Saved entries>

━━━━

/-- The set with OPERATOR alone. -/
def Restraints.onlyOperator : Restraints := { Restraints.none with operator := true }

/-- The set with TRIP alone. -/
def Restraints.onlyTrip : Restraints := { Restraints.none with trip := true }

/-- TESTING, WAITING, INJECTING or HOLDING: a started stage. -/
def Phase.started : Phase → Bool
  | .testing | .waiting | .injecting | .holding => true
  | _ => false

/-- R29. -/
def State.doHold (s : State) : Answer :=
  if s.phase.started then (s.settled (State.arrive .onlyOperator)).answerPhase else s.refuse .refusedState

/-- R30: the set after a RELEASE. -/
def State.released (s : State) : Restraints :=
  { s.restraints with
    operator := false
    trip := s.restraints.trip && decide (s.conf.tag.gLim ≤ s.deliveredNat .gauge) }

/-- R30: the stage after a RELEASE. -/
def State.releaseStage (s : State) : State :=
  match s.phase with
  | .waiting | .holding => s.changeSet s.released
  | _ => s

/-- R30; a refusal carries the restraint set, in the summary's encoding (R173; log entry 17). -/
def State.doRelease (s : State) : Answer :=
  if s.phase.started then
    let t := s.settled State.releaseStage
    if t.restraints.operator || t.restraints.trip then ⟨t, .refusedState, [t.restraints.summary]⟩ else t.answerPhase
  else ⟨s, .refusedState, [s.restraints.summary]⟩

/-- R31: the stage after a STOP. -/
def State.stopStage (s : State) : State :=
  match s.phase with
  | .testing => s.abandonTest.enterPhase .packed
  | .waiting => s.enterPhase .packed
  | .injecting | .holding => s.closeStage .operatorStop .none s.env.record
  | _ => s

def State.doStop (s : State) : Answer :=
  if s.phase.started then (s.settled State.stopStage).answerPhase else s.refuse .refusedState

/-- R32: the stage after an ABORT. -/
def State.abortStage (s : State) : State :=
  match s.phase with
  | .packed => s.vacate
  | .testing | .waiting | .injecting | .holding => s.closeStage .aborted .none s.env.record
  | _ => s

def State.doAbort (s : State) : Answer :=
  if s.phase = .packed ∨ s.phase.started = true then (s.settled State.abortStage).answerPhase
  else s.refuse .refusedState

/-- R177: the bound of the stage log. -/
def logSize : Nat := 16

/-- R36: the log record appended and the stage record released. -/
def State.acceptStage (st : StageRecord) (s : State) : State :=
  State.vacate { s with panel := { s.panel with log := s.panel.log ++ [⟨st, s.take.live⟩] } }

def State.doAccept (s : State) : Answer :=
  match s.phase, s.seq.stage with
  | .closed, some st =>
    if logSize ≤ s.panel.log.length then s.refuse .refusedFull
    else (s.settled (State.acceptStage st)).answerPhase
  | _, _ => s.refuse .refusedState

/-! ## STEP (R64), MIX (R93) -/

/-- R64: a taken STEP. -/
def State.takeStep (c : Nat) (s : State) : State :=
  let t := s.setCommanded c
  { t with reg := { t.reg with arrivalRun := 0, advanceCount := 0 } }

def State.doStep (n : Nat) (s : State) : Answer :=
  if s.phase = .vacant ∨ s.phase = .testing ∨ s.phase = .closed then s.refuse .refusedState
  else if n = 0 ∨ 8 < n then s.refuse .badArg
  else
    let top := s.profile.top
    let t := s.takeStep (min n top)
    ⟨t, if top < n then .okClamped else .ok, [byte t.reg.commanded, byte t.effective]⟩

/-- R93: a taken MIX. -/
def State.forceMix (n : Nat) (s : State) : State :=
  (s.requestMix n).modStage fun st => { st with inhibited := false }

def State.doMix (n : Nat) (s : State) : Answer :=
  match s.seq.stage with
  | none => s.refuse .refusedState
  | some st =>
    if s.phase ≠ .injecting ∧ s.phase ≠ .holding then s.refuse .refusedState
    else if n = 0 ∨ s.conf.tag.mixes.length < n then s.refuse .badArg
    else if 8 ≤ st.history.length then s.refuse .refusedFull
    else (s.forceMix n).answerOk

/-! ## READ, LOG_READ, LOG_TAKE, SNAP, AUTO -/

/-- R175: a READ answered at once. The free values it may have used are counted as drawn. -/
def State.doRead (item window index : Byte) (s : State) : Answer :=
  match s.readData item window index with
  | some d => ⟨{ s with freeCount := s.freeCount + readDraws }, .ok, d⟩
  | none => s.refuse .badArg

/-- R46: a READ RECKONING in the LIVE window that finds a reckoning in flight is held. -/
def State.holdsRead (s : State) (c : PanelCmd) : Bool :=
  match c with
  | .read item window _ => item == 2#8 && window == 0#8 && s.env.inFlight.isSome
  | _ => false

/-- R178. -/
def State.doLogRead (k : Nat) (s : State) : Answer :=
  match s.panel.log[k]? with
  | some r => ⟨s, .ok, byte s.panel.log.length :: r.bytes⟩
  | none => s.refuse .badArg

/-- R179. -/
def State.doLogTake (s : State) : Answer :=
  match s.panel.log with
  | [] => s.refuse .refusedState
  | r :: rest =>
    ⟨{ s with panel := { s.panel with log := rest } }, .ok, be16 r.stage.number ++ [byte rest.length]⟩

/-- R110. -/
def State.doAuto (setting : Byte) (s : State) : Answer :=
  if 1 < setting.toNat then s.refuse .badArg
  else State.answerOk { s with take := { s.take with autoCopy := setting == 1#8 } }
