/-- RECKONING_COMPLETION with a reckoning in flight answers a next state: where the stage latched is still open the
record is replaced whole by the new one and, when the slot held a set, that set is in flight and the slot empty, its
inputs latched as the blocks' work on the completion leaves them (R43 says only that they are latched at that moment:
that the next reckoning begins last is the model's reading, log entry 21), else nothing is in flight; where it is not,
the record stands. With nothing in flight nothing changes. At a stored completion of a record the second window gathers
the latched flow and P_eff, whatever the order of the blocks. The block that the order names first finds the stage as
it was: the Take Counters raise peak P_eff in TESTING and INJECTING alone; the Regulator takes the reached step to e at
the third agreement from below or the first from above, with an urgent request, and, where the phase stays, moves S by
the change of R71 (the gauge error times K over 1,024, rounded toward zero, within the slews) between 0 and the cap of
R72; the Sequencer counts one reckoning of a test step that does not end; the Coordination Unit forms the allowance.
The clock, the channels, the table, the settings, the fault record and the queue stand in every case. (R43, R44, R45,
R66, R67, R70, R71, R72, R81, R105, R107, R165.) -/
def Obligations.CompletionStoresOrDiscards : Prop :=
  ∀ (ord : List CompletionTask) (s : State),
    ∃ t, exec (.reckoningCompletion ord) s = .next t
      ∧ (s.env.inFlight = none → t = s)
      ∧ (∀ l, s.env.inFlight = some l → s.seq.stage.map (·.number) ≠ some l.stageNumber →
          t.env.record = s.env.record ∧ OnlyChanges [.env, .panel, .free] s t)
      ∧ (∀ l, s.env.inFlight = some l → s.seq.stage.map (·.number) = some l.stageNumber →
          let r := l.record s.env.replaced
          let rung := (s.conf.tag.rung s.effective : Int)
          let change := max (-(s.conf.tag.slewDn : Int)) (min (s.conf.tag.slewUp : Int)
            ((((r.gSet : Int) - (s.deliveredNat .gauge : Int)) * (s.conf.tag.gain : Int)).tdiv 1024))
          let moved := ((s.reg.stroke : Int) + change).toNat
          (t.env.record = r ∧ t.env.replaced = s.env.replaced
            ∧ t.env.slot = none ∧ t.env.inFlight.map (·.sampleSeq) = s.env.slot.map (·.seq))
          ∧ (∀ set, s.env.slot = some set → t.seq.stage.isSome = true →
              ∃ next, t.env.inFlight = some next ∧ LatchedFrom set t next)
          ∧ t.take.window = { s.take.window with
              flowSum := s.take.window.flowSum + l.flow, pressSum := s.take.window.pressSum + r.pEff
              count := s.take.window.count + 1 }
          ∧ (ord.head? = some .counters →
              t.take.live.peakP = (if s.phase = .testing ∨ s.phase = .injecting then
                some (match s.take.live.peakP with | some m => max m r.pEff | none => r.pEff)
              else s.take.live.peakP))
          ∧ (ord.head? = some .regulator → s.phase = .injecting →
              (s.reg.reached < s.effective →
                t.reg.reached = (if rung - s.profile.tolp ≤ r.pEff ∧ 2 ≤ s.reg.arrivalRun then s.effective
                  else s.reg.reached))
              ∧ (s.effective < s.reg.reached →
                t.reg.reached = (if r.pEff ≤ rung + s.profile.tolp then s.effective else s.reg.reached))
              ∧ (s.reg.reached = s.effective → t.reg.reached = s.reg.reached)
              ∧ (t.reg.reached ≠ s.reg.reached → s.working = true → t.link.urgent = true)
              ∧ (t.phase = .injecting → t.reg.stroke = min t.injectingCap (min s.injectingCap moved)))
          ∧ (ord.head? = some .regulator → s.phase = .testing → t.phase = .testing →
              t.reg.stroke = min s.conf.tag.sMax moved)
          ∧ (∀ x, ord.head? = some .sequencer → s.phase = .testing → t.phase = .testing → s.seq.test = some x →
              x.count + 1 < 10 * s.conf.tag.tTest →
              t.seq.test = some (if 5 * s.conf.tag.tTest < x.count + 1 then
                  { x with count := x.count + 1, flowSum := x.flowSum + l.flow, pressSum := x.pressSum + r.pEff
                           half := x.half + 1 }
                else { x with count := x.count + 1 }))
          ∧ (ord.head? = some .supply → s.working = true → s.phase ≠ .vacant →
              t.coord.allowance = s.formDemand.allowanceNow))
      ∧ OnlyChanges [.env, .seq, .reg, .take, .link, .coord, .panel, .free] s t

━━━━

WHAT YOU NEED TO DO>
In the answer, give the lines from the first line of the data through the line with "record released. -/", exactly as they appear and with no additions.

RESPONSE TO THIS EXERCISE>
/-- The set with OPERATOR alone. -/
def Restraints.onlyOperator : Restraints := { Restraints.none with operator := true }

/-- The set with TRIP alone. -/
def Restraints.onlyTrip : Restraints := { Restraints.none with trip := true }

/-- TESTING, WAITING, INJECTING or HOLDING: a started stage. -/
def Phase.started : Phase → Bool
  | .testing | .waiting | .injecting | .holding => true
  | _ => false

/-- R29. -/
def State.doHold (s : State) : Answer :=
  if s.phase.started then (s.settled (State.arrive .onlyOperator)).answerPhase else s.refuse .refusedState

/-- R30: the set after a RELEASE. -/
def State.released (s : State) : Restraints :=
  { s.restraints with
    operator := false
    trip := s.restraints.trip && decide (s.conf.tag.gLim ≤ s.deliveredNat .gauge) }

/-- R30: the stage after a RELEASE. -/
def State.releaseStage (s : State) : State :=
  match s.phase with
  | .waiting | .holding => s.changeSet s.released
  | _ => s

/-- R30; a refusal carries the restraint set, in the summary's encoding (R173; log entry 17). -/
def State.doRelease (s : State) : Answer :=
  if s.phase.started then
    let t := s.settled State.releaseStage
    if t.restraints.operator || t.restraints.trip then ⟨t, .refusedState, [t.restraints.summary]⟩ else t.answerPhase
  else ⟨s, .refusedState, [s.restraints.summary]⟩

/-- R31: the stage after a STOP. -/
def State.stopStage (s : State) : State :=
  match s.phase with
  | .testing => s.abandonTest.enterPhase .packed
  | .waiting => s.enterPhase .packed
  | .injecting | .holding => s.closeStage .operatorStop .none s.env.record
  | _ => s

def State.doStop (s : State) : Answer :=
  if s.phase.started then (s.settled State.stopStage).answerPhase else s.refuse .refusedState

/-- R32: the stage after an ABORT. -/
def State.abortStage (s : State) : State :=
  match s.phase with
  | .packed => s.vacate
  | .testing | .waiting | .injecting | .holding => s.closeStage .aborted .none s.env.record
  | _ => s

def State.doAbort (s : State) : Answer :=
  if s.phase = .packed ∨ s.phase.started = true then (s.settled State.abortStage).answerPhase
  else s.refuse .refusedState

/-- R177: the bound of the stage log. -/
def logSize : Nat := 16

/-- R36: the log record appended and the stage record released. -/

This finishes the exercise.